Negative engineering and workflow orchestration (30 minutes)
- Presentation: Overview of materials; negative engineering–how production data pipelines can fail; consequences of pipeline failures; common workflow patterns; the need for workflow orchestration
- Hands-on exercise: Native Python Work Example
- Group discussion: What can you use workflow orchestration for?
- Q&A
Prefect and basic orchestration features (35 minutes)
- Presentation: Retries, parameters, and timeouts; scheduling; task library; secrets; async execution
- Hands-on exercise: Putting Together a Simple Data Pipeline
- Q&A
- Break
Docker and Python packaging (25 minutes)
- Presentation: The need for Docker; how to create a Python package; uploading an image to a registry
- Hands-on exercise: Building a simple image
- Q&A
Using distributed compute for parallel execution (20 minutes)
- Presentation: What is Dask?; What makes Dask good for distributed compute?; depth-first execution/mapping; using Dask for parallelizing tasks
- Hands-on exercise: Running a Flow on Dask
- Q&A
Advanced patterns and subflows (30 minutes)
- Presentation: Typing and pydantic; orchestration pattern with flow of flows; breaking the DAG; the need for runtime flexibility; analytics on top of workflow history
- Hands-on exercise: Running a Flow without pre-registered components
- Group discussion: What use cases need runtime flexibility?
- Q&A
- Break
Putting a real pipeline together (20 minutes)
- Presentation: Introduction to ELT, Airbyte, dbt, and Snowflake
- Hands-on exercise: Constructing and running an end-to-end pipeline
Wrap-up and Q&A (10 minutes)
Your Instructors
Kalise Richmond
Kalise Richmond is a sales engineer at Prefect, an open source workflow orchestration management system.
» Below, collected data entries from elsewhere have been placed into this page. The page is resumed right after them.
-- ==== Sys2Proof/Tests/Slice0.lean ====
section
/-! SUPPORT. Tests of well-formedness, the manual's worked values, and a witness for the hypotheses of each statement.
-/

namespace Sys2Proof.Tests

open Sys2Proof.Machine

/-! ## Well-formed commands -/

theorem test_wf_accepts_a_countable_delay : (Instr.timeSet 281474976710655).wf = true := by decide

theorem test_wf_refuses_a_delay_past_mount_time : (Instr.timeSet 281474976710656).wf = false := by decide

theorem test_wf_refuses_a_delimiter_in_a_link_frame : (Instr.mountLinkFrame 0 [1, 0x7E]).wf = false := by decide

theorem test_wf_refuses_a_delimiter_in_a_report : (Instr.encoderReport 0 [0x7E]).wf = false := by decide

theorem test_no_row_of_the_table_gives_bits : decodeTableWord 8 0 = none := by decide

/-! ## Values worked in the manual -/

/-- R58: 10° at vmax 14,400,000 and amax 7,200,000 is a trapezoid of 4,500,000 µs. -/
theorem test_slew_of_ten_degrees :
    slewOver 14400000 7200000 36000000 = ⟨36000000, 4500000, 2000000, 500000⟩ := by decide +kernel

/-- R58: 2° is a triangle of 2,000,000 µs. -/
theorem test_slew_of_two_degrees :
    slewOver 14400000 7200000 7200000 = ⟨7200000, 2000000, 1000000, 0⟩ := by decide +kernel

/-- R2: 3 is later than 65,534, and no number is later than itself. -/
theorem test_sequence_numbers_wrap : seqLater 3 65534 = true ∧ seqLater 7 7 = false := by decide

/-- R53: the first demand time at or after 10,000 µs past 3,000,002,300. -/
theorem test_slew_start_time : demandTimeFrom (3000002300 + 10000) = 3000015000 := by decide

/-- R1: a half is rounded away from zero. -/
theorem test_nearest_of_a_half : nearest 51231 2 = 25616 ∧ nearest (-51231) 2 = -25616 := by decide

/-! ## Small states -/

/-- A frame of a kind with tag 7. -/
def asks (k : Byte) (p : List Byte) : Frame := ⟨k, 7, p⟩

/-- A state with one queued frame and no frame to send. -/
def asked (k : Byte) (p : List Byte) (s : State) : State :=
  s.setLink { s.link with rx := [asks k p], outbox := [] }

theorem requested (k : Byte) (p : List Byte) (s : State) (h : s.link.resetDue = false) :
    Requested k.toNat (asks k p) (asked k p s) := by
  exact ⟨rfl, rfl, by simp [mayTake, asked, h]⟩

/-- One axis's parameters. -/
def plain : AxisParams :=
  { lower := 0, upper := 324000000, vmax := 14400000, amax := 7200000, trackRate := 90000, settleTol := 100,
    settleTimeout := 3000000, warn := 2000, l1 := 4000, l2 := 9000, runaway := 60000, park := 1, stow := 2,
    gain := 800, stepMax := 5000, totalMax := 12000 }

/-- A mode with the time set, every table VALID, every axis OK and nothing due. -/
def calm (m : Mode) : State :=
  let s := State.reset
  { s with
    link := { s.link with outbox := [] }
    mode := { s.mode with mode := m, mountTime := 100000001, timeSet := true }
    traj := { s.traj with nextExpiry := 100005000 }
    tables := { s.tables with
      params := [plain, plain, plain], mask := List.replicate 72 0, paramsStatus := .valid, maskStatus := .valid } }

/-- An entry. -/
def entryOf (id : Nat) (p : Priority) : Entry :=
  ⟨id, p, none, none, 30000000, true, true, some 1000000, .required, .nearest, 0, none⟩

/-- A segment of a target. -/
def segmentOf (id : Nat) : Segment := ⟨id, 0, 100000000, 20000000, ⟨⟨1, 0, 0⟩, ⟨1, 0, 0⟩, ⟨1, 0, 0⟩⟩⟩

/-- OBSERVING with entry 5 in a phase, entries 6 (URGENT, with a segment) and 7 queued. -/
def night (ph : Phase) : State :=
  let s := calm .observing
  { s with
    seq := { s.seq with
      active := some (entryOf 5 .normal), queue := [entryOf 6 .urgent, entryOf 7 .normal], running := true
      atr := { s.seq.atr with target := 5, phase := ph } }
    store := { s.store with held := [segmentOf 6] } }

/-- The state with every timer due. -/
def ringing (s : State) : State :=
  { s with
    seq := { s.seq with
      notBeforeTimer := some 0, deadlineTimer := some 0, trackWaitTimer := some 0, settleTimer := some 0 }
    guide := { s.guide with silenceTimer := some 0, acquireTimer := some 0, lostTimer := some 0 }
    gust := { s.gust with restTimer := some 0, checkTimer := some 0, decayTimer := some 0 }
    mode := { s.mode with enablingTimer := some 0, settleDeadline := some 0, supTimer := some 0 } }

/-- The state with the hold reasons of a list alone. -/
def holding (rs : List HoldReason) (s : State) : State :=
  s.setSeq { s.seq with holds := rs.foldl (fun h r => h.put r true) ⟨false, false, false, false, false⟩ }

/-- The state with the run stopped. -/
def stopped (s : State) : State := s.setSeq { s.seq with running := false }

/-- An axis in TRACK with a demand of 10 and a step of 1. -/
def moving (a : AxisMotion) : AxisMotion := { a with motion := .track, last := some 10, prev := some 9 }

theorem night_runs (ph : Phase) : RunLaw (night ph) := by
  refine ⟨fun _ => rfl, fun _ => rfl, fun _ => rfl⟩

theorem night_lists (ph : Phase) : ListLaw (night ph) := by
  refine ⟨?_, ?_, ?_, ?_⟩ <;> simp [listEntries, night, entryOf]

/-- The state with a plan running. -/
def planning (r : PlanRec) (s : State) : State := s.setPlanner { s.planner with running := some r }

theorem calm_runs (m : Mode) : RunLaw (calm m) := ⟨fun h => Bool.noConfusion h, fun h => Bool.noConfusion h,
  fun h => absurd rfl h⟩

/-! ## Witnesses: steps, resets and the time base -/

theorem witness_StepRunsTheFrontCommand : (State.reset.setPending [.mountTimeHold]).pending = .mountTimeHold :: [] :=
  rfl

theorem witness_EmptyQueueStepBringsADueEvent :
    (calm .ready).pending = [] ∧ dueEvents (calm .ready) = [] ∧ State.reset.pending = []
      ∧ dueEvents State.reset ≠ [] := by decide

theorem witness_AnAcceptedResetIsAnsweredAndThenActs :
    (∀ m ∈ [Mode.parked, .fault], Requested 12 (asks 12 []) (asked 12 [] (calm m))
      ∧ (asked 12 [] (calm m)).mode.mode = m ∧ (asked 12 [] (calm m)).gust.count ≠ 5)
      ∧ (let s := (calm .parked).setLink { (calm .parked).link with resetDue := true };
        s.link.resetDue = true ∧ s.link.outbox.any OutFrame.isReply = false) :=
  ⟨fun _ _ => ⟨requested 12 [] _ rfl, rfl, Nat.zero_ne_add_one 4⟩, by decide⟩

theorem witness_MountTimeIsSetInParkedAndHoldsAtItsEnd :
    (∀ m ∈ [Mode.parked, .ready],
      Requested 1 (asks 1 (List.replicate 6 255)) (asked 1 (List.replicate 6 255) (calm m))
        ∧ (asked 1 (List.replicate 6 255) (calm m)).mode.mode = m)
      ∧ (calm .ready).mode.mountTime + 281474876710654 = 281474976710655 :=
  ⟨fun _ _ => ⟨requested 1 _ _ rfl, rfl⟩, by decide⟩

/-! ## Witnesses: laws -/

theorem witness_laws_stand_in_a_night :
    TimeLaw (night .tracking) ∧ QueueLaw (night .tracking) ∧ MaskLaw (night .tracking)
      ∧ AlertLaw (night .tracking) ∧ OutcomeLaw (night .tracking) ∧ ListLaw (night .tracking)
      ∧ ModeLaw (night .tracking) ∧ TableLaw (night .tracking) ∧ GuideLaw (night .tracking) := by
  refine ⟨by unfold TimeLaw; decide, ⟨by decide, fun i => by cases i <;> decide⟩, by unfold MaskLaw; decide,
    ⟨by decide, by decide⟩, by unfold OutcomeLaw; decide, night_lists _,
    ⟨night_runs _, ⟨by decide, by decide⟩, ?_⟩, ⟨by decide, by decide, ?_⟩, by unfold GuideLaw; decide⟩
  · exact ⟨⟨by decide, fun h => absurd h (by decide)⟩, ⟨by decide, fun h => absurd h (by decide)⟩, by decide⟩
  · intro r h; cases h

theorem witness_EveryStepKeepsTheSegmentStore : StoreLaw (night .tracking) := by
  refine ⟨by decide, fun id => ?_, by decide⟩
  have h : (night .tracking).store.held = [segmentOf 6] := rfl
  rw [h]
  simp only [chainOf, List.filter]
  split <;> simp [InOrder]

/-- The step that every preservation statement speaks of. -/
theorem witness_a_step_answers : ∃ t, step (night .tracking) = .next t := ⟨_, rfl⟩

/-! ## Witnesses: the Mount Link -/

theorem witness_AGoodFrameIsReceivedAsSent :
    ([] : List Byte).length ≤ 240 ∧ (List.replicate 240 (0x7E : Byte)).length ≤ 240 :=
  ⟨Nat.zero_le _, Nat.le_of_eq List.length_replicate⟩

theorem witness_ABadFrameIsDiscardedAndCounted :
    let body := BitVec.ofNat 8 ([] : List Byte).length :: 3 :: 7 :: []
    (0 : BitVec 16) ≠ crc16 0xFFFF body ∧ 0 < (wireOf 3 7 []).length ∧ 4 < (wireOf 3 7 []).length
      ∧ 240 < (241 : Byte).toNat ∧ 0 < (body ++ checkOctets (crc16 0xFFFF body)).length
      ∧ (∀ x ∈ [(0x5C : Byte), 0x5F, 0x7D], x ≠ 0x5E ∧ x ≠ 0x5D) := by decide +kernel

theorem witness_FramesTakeAndFreeTheReceiveSlots :
    receiveFrame (wireOf 3 7 []) = some ⟨3, 7, []⟩ ∧ (calm .ready).link.rx.length < 8
      ∧ 8 ≤ ((calm .ready).setLink { (calm .ready).link with rx := List.replicate 8 (asks 3 []) }).link.rx.length
      ∧ State.reset.link.outbox = [.notice [0, 0, 0, 1, 8, 0, 1]]
      ∧ ((calm .ready).setLink { (calm .ready).link with outbox := [.reply 7 []] }).link.outbox = [.reply 7 []] := by
  decide +kernel

theorem witness_AnUnfitFrameReachesNoOwner :
    (∀ k ∈ [(0 : Byte), 29, 128, 129, 255], Requested k.toNat (asks k []) (asked k [] (calm .ready)))
      ∧ Requested 20 (asks 20 []) (asked 20 [] (calm .ready))
      ∧ Requested 3 (asks 3 [0]) (asked 3 [0] (calm .ready))
      ∧ ∀ x ∈ requestTable, x.2.2 (if x.1 = 20 then 0 else 200) = false :=
  ⟨fun k _ => requested k _ _ rfl, requested 20 _ _ rfl, requested 3 _ _ rfl, by decide⟩

theorem witness_TheEventRequestsMaskAndClearTheSet :
    Requested 28 (asks 28 [0, 0]) (asked 28 [0, 0] State.reset) ∧ Requested 27 (asks 27 []) (asked 27 [] State.reset)
      ∧ Requested 27 (asks 27 [0, 1]) (asked 27 [0, 1] State.reset) :=
  ⟨requested 28 _ _ rfl, requested 27 _ _ rfl, requested 27 _ _ rfl⟩

theorem witness_CapabilityAndStatusReadsReturnTheirRecords :
    Requested 25 (asks 25 []) (asked 25 [] State.reset) ∧ Requested 26 (asks 26 [9]) (asked 26 [9] State.reset)
      ∧ fieldNat [9] 0 1 = 9 ∧ Requested 26 (asks 26 [10]) (asked 26 [10] State.reset) ∧ fieldNat [10] 0 1 = 10
      ∧ (let s := asked 26 [1] (night .tracking);
        Requested 26 (asks 26 [1]) s ∧ fieldNat [1] 0 1 = 1 ∧ ListLaw s ∧ StoreLaw s) :=
  ⟨requested 25 _ _ rfl, requested 26 _ _ rfl, by decide, requested 26 _ _ rfl, by decide, requested 26 _ _ rfl,
    by decide, night_lists .tracking, witness_EveryStepKeepsTheSegmentStore⟩

theorem witness_RecordsAreReadAsLaidOut :
    EntryFits (entryOf 65535 .urgent) ∧ SegmentFits (segmentOf 6) ∧ Fits32 (-2147483648) ∧ ParamsFit plain
      ∧ (∀ i, Fits32 ((⟨-600000, 0, 600000⟩ : GridNode).get i))
      ∧ OutcomeFits (endRecord .done false State.reset.seq.atr 281474976710655) := by
  refine ⟨?_, ⟨by decide, by decide, by decide, by decide, ?_⟩, by unfold Fits32; decide,
    ⟨by simp [plain, Fits32], by decide, by decide⟩, ?_, ?_⟩
  · simp [EntryFits, entryOf]
  · intro i; cases i <;> simp [segmentOf, Tri.get, Fits32]
  · intro i; cases i <;> simp [Tri.get, Fits32]
  · refine ⟨by decide, by decide, by decide, by decide, ?_, ?_, ?_, by decide, by decide, ?_⟩
    iterate 3 (intro x h; cases h)
    intro i n h; cases i <;> cases h

/-! ## Witnesses: modes and supervision -/

/-- The calm state with no valid mask and a silent axis. -/
def unready (m : Mode) : State :=
  let s := calm m
  { s with
    tables := { s.tables with maskStatus := .invalid }
    bus := { s.bus with axes := { s.bus.axes with el := { s.bus.axes.el with state := .silent } } } }

/-- The calm state before its time is set. -/
def untimed (m : Mode) : State := (calm m).setMode { (calm m).mode with timeSet := false }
Previously, she was a software engineer at Apptio, where she helped build analytic tools. Throughout her career, Kalise has run product training sessions for both technical and nontechnical audiences.
Nathan Nowack
Nate Nowack is a solutions engineer at Prefect, where he focuses on building out cloud infrastructure and distributed workflow orchestration patterns to support client projects. He’s also a contributor to Airbyte.